● **EXTRACTED RECORDS**:
- Opening Delimiter -

-- ==== Sys2Proof/Machine/Ops.lean ====
section
/-! DEFINITION. The operations that every word shares: fetching words and headers (spec/08 R248 to R251,
spec/09 R299), taking a trap and the return from one (spec/15 R450 to R456), suspension (spec/06 R196, R198),
suspending faults (spec/01 R38), and the drivers of the uniform and the vector side (spec/07 R229 to R238). -/

namespace Sys2Proof.Machine

open Sys2Proof

/-! ## Fetch -/

/-- What a fetch of one word gives. -/
inductive Fetched where
  | ok (w : Word64)
  | trap (t : TrapInfo)
  | suspend (f : PageFault)
  /-- The peer's bytes are wanted, or else its frame (R49). -/
  | peer (read : Bool) (pkg page addr va : Nat)
  deriving DecidableEq, Repr

/-- The line of 16 words that holds an address (R251). -/
def lineOf (va : Nat) : Nat := va / 128 * 128

/-- The fetch line that a core holds (R299). -/
def State.fetchLine? (s : State) (core ctx va : Nat) : Option FetchLine :=
  s.fetchLines.find? fun l => !l.bad && l.core == core && l.ctx == ctx && l.line == lineOf va

/-- The 128 bytes of a line, at its translation. -/
def State.lineBytes (s : State) (c : Cohort) (l : Loc) : Option (List Byte) :=
  match l with
  | .peer _ f => s.peerReply c.uid 0 f 128
  | l => some (s.performedRead l 128)

/-- A fetch (R15, R110, R251, R299): a held line, else the line's bytes in memory. -/
def State.fetch (s : State) (c : Cohort) (va : Nat) : Fetched :=
  match s.fetchLine? c.core c.ctx va with
  | some l => .ok (l.words.getD (va % 128 / 8) 0#64)
  | none =>
    match s.xlate c c.leadTeam (lineOf va) 8 .fetch with
    | .mem l _ _ =>
      match l, s.lineBytes c l with
      | .hbm pa, some bs =>
        if (s.viewOf pa).isSome then .trap { code := .fmtacc, addr := va }
        else if s.sectorBad (pa + va % 128) then .trap { code := .memerr, addr := va, detail := s.sectorCode (pa + va % 128) }
        else .ok (bytesWord ((bs.drop (va % 128)).take 8))
      | _, some bs => .ok (bytesWord ((bs.drop (va % 128)).take 8))
      | .peer pkg f, none => .peer true pkg f f va
      | _, none => .trap { code := .badframe, addr := va }
    | .trap t => .trap { t with addr := va }
    | .suspend f => .suspend { f with va }
    | .askPeer pkg page addr => .peer false pkg page addr va
    | .pad _ _ => .trap { code := .xprot, addr := va }

/-- The request of a fetch line at its home slice (R69). -/
def State.askLine (s : State) (c : Cohort) (l : Loc) (va : Nat) : State :=
  match l with
  | .hbm pa =>
    (rangeReqs (fnOf c.ctx) pa 128 .load (s.isUncached (fnOf c.ctx) 0)
      (s.pageRef (some c.core) (dieOf c.core) c.ctx va 4)).foldl (fun t r => t.ask { r with core := some c.core }) s
  | .host _ => s.countHost (s.pageRef (some c.core) (dieOf c.core) c.ctx va 4) 2
  | .peer _ _ => s

/-- What a fetch from a peer leaves of its lease: spent, when it served this access alone (R50), or asked for again (R51). -/
def State.fetchLease (s : State) (c : Cohort) (va : Nat) (x : Xlate) : State :=
  (s.renewLease c.uid (some c.core) (dieOf c.core) c.ctx va x).spendOnce c.uid

/-- Whether a line has a sector that cannot be read: no core keeps it (R463). -/
def State.lineBad (s : State) (l : Loc) : Bool := (s.badIn l 128).isSome

/-- A core's fetch lines with a line put in, unless a sector of it cannot be read, in place of one with a parity error (R462). -/
def State.putLine (s : State) (l : Loc) (x : FetchLine) : State :=
  let same (y : FetchLine) : Bool := y.core == x.core && y.ctx == x.ctx && y.line == x.line
  let t := if s.fetchLines.any same then s.parityError (some x.core) (dieOf x.core) else s
  { t with fetchLines := if s.lineBad l then t.fetchLines else x :: t.fetchLines.filter fun y => !same y }

/-- The line kept in the core, and its translation in the TLBs (R29, R299). -/
def State.fetchKeep (s : State) (c : Cohort) (va : Nat) : State :=
  match s.fetchLine? c.core c.ctx va with
  | some _ => s
  | none =>
    let x := s.xlate c c.leadTeam (lineOf va) 8 .fetch
    match x with
    | .mem l _ _ =>
      match s.lineBytes c l with
      | some bs =>
        let s1 := s.notePaged (some c.core) (dieOf c.core) c.ctx va 4
        let s2 := s1.putLine l { core := c.core, ctx := c.ctx, line := lineOf va
                                 words := (List.range 16).map fun i => bytesWord ((bs.drop (8 * i)).take 8) }
        ({ s2 with peerReqs := s2.peerReqs.filter fun r =>
             !(r.uid == c.uid && (match l with | .peer _ f => r.addr == f | _ => false)) }.askLine c l va).fetchLease c va x
      | none => s
    | _ => s

/-- What stands at the address of a header. -/
inductive HeaderAt where
  | good (h : Header)
  | bad (w : Word64)
  | unread (f : Fetched)
  deriving DecidableEq, Repr
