/-- A run of addresses cut at 4 KiB boundaries. -/
def pageParts : Nat → Nat → Nat → List (Nat × Nat)
  | 0, _, _ => []
  | fuel + 1, va, n =>
    let m := min n (4096 - va % 4096)
    if n == 0 then [] else (va, m) :: pageParts fuel (va + m) (n - m)

/-- One part of a read, which lies within a page. -/
def State.engineGetPart (s : State) (e : EngineOp) (va n : Nat) : EngRead :=
  match s.engineXlate e va n .read with
  | .mem (.peer pkg f) _ _ =>
    (match s.peerReply e.id 0 f n with
     | some bs => .ok bs
     | none => .ask ⟨pkg, f, f, va, 9, 0, s.leaseOf e.id e.die e.ctx va, .read n⟩)
  | .mem l _ _ => (match s.badIn l n with
     | some b => .trap 0x28 (some b) va
     | none => .ok (s.performedRead l n))
  | .pad p off => if s.padBad p off n then .trap 0x28 none va else .ok (s.padRead p off n)
  | .trap t => .trap t.code.code none va
  | .suspend f => .suspend f
  | .askPeer pkg page addr => .ask ⟨pkg, page, addr, va, 9, 0, 0, .translate⟩

/-- A read by an engine: its parts in order, or the first that gives no bytes. -/
def State.engineGet (s : State) (e : EngineOp) (va n : Nat) : EngRead :=
  (pageParts (n / 4096 + 2) va n).foldl (fun acc p => match acc with
    | .ok bs => (match s.engineGetPart e p.1 p.2 with
      | .ok b => .ok (bs ++ b)
      | x => x)
    | x => x) (.ok [])

/-- What an access that cannot proceed does to its operation: a trap ends it FAULT (R385), a suspending fault
parks it (R43), and a peer is asked (R49). -/
def State.engineBlocked (s : State) (e : EngineOp) : EngRead → State
  | .ok _ => s.putEngine e
  | .trap code sector va =>
    (match sector with
     | some b => s.enterError b e.fn
     | none => s.walkNote none e.die e.ctx va).engineStop e 3 code
  | .suspend f =>
    let t := s.walkNote none e.die e.ctx f.va
    if ringLen (s.ctxReg e.ctx 0x28) == 0 then t.engineStop e 3 TrapCode.noservice.code else t.enginePark e f false
  | .ask a => (s.putEngine e).askAs e.id none e.die e.ctx a

/-- The target of an access of an engine that has passed its checks, and what it leaves in the TLBs and of its lease. -/
def State.engineTarget (s : State) (e : EngineOp) (va n : Nat) (store : Bool) : Target :=
  match s.engineXlate e va n (if store then .write else .read) with
  | .mem l cache _ => .mem l va (s.isUncached e.fn cache) (s.pageRef none e.die e.ctx va (if store then 10 else 9))
  | .pad p off => .pad p.core p.launch p.team off
  | _ => .pad 0 0#32 0#32 0
def State.engineNote (s : State) (e : EngineOp) (va n : Nat) (store : Bool) : State :=
  (s.notePaged none e.die e.ctx va (if store then 10 else 9)).renewLease e.id none e.die e.ctx va
    (s.engineXlate e va n (if store then .write else .read))
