/-- The tiles that a placement must find room for on a core: those of a set that is not there yet, and the one that its first word
allocates (R181, R344). -/
def State.tilesNeeded (s : State) (u : Unplaced) (core : Nat) : Nat :=
  (if ((s.core core).tilesOf u.cohort.tag).isEmpty then
    u.tileData.length + ((s.setCore u.cohort.tag).elim [] fun k => k.tilesOf u.cohort.tag).length +
      if u.heavy then 0 else (s.savedTiles u.cohort.tag).length
  else 0) + if s.allocates { u.cohort with core } then 1 else 0

/-- The tiles of a core that are free, or whose tag has no cohort and a record that they can be read out into (R181, R210). -/
def State.tileRoom (s : State) (core : Nat) (tag : BitVec 32) : Nat :=
  let k := s.core core
  (List.range 8).countP fun n => match (k.tile n).owner with
    | none => true
    | some o =>
      let rs := s.records.filter fun r => r.tag == o.1 && s.tagged r
      o.1 != tag && s.cohorts.all (fun c => c.tag != o.1) && s.unplaced.all (fun u => u.cohort.tag != o.1) &&
        (rs.isEmpty || rs.any fun r => !r.inTransit)

/-- Whether a tag's tile set can come to a core with a waiting cohort: it is there, or no cohort works on it where it is, no other waiting
cohort has it, and no record in transit (R181). -/
def State.setComes (s : State) (u : Unplaced) (core : Nat) : Bool :=
  let tag := u.cohort.tag
  ((s.setCore tag).elim true fun k => k.id == core || s.cohorts.all fun c => c.tag != tag) &&
    (s.unplaced.all fun v => v.cohort.uid == u.cohort.uid || v.cohort.tag != tag || v.tileData.isEmpty) &&
    s.records.all fun r => !(r.tag == tag && r.heavy && s.tagged r && r.inTransit)

/-- Whether R211 or R408 has cleared a core for other work than a waiting cohort. -/
def State.reserved (s : State) (u : Unplaced) (core : Nat) : Bool :=
  u.bound != some core && (s.unplaced.any (fun v => v.bound == some core) || s.queueViews.any fun v => v.bound == some core)

/-- Whether a waiting cohort fits a core (R144, R404, R436). -/
def State.fits (s : State) (u : Unplaced) (core : Nat) : Bool :=
  let c := u.cohort
  let tiles := s.tilesNeeded u core
  s.coreOpen (fnOf c.ctx) core && (s.freeSlot core).isSome && c.rowAlloc ≤ s.freeRows core && !s.reserved u core &&
    (u.limits.all fun l => limitOn l core) && (c.fibres.all fun f => s.teamOn c.launch f.team core) && s.setComes u core &&
    (tiles == 0 || tiles ≤ s.tileRoom core c.tag) &&
    s.saveVolume core + 128 * c.rowAlloc + 32768 * tiles ≤ s.saveCap (fnOf c.ctx)

/-- A core put into a list by descending free rows, ties to the lowest number. -/
def insertRows (x : Nat × Nat) : List (Nat × Nat) → List (Nat × Nat)
  | [] => [x]
  | y :: ys => if y.2 ≤ x.2 then x :: y :: ys else y :: insertRows x ys

/-- Cores in descending free stack rows, ties to the lowest core number. -/
def State.byRows (s : State) (cores : List Nat) : List Nat :=
  ((cores.map fun k => (k, s.freeRows k)).foldr insertRows []).map Prod.fst

/-- The cores of a die. -/
def coresOfDie (die : Nat) : List Nat := (List.range Config.coresPerDie).map fun k => die * Config.coresPerDie + k

/-- Whether a cohort must be placed on one core: that of the semaphore that released it (R377), or one cleared for it. -/
def Unplaced.onlyCore (u : Unplaced) : Option Nat := u.semCore.or u.bound

/-- The cores that a waiting cohort is tried on, in the order of R405. -/
def State.placeOrder (s : State) (u : Unplaced) : List Nat :=
  match u.onlyCore with
  | some k => [k]
  | none =>
    ((s.setCore u.cohort.tag).map Core.id).toList ++ u.writer.toList.filter (· < Config.coreCount) ++ s.byRows (coresOfDie u.die)

/-- The core that a waiting cohort is placed on, if it fits one; in a handoff it is never placed (R182). -/
def State.placeCore (s : State) (u : Unplaced) : Option Nat :=
  if s.distBusy || u.handoff.isSome then none else (s.placeOrder u).find? (s.fits u)

/-- The core to whose die a cohort is sent that has waited 4,096 cycles with no fit on its own (R405 item 4). -/
def State.farCore (s : State) (u : Unplaced) : Option Nat :=
  if s.distBusy || u.handoff.isSome || s.sendsStopped (fnOf u.cohort.ctx) || u.onlyCore.isSome || (s.setCore u.cohort.tag).isSome || s.clock < u.since + 4096 ||
      (s.placeCore u).isSome then none
  else (s.byRows ((List.range 4).flatMap fun d => if d == u.die then [] else coresOfDie d)).find? (s.fits u)

/-- The class of a waiting cohort among those of its die (R406). -/
def Unplaced.rank (u : Unplaced) : Nat := if u.heavy || u.overdue then 1 else if u.fromTeam then 3 else 2

/-- A core's idle tile sets are read out until it has room (R181). -/
def State.makeTileRoom (core n : Nat) : Nat → State → State
  | 0, s => s
  | fuel + 1, s =>
    if n ≤ (List.range 8).countP (fun i => ((s.core core).tile i).owner.isNone) then s
    else match s.idleTag core with
      | some tag => State.makeTileRoom core n fuel (s.evictTag core tag)
      | none => s

/-- Saved tiles written into free physical tiles of a core (R353), once the unit has done with what named them before (R333). -/
def State.writeTiles (s : State) (core : Nat) (tag : BitVec 32) : List (Nat × List (List Word32)) → State
  | [] => s
  | t :: ts =>
    (match (s.core core).freeTile with
     | some n =>
       let s1 := State.matrixWhile core (fun o => o.tile == n) (s.core core).matrixQueue.length s
       s1.putCore ((s1.core core).setTile n { owner := some (tag, t.1), rows := t.2 })
     | none => s).writeTiles core tag ts

/-- HOMECORE and TMAP of a tag's records name the core that now holds its set (R181). -/
def State.rehome (s : State) (core : Nat) (tag : BitVec 32) : State :=
  let ts := (s.core core).tilesOf tag
  if ts.isEmpty then s
  else { s with records := s.records.map fun r =>
      if r.tag == tag then { r with homecore := core, tmap := handleMap ts, stored := false } else r }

- Closing Delimiter -

Check each line of the listing for "Config", and copy the ones that hold it.

● **REPLY**:
def coresOfDie (die : Nat) : List Nat := (List.range Config.coresPerDie).map fun k => die * Config.coresPerDie + k
    ((s.setCore u.cohort.tag).map Core.id).toList ++ u.writer.toList.filter (· < Config.coreCount) ++ s.byRows (coresOfDie u.die)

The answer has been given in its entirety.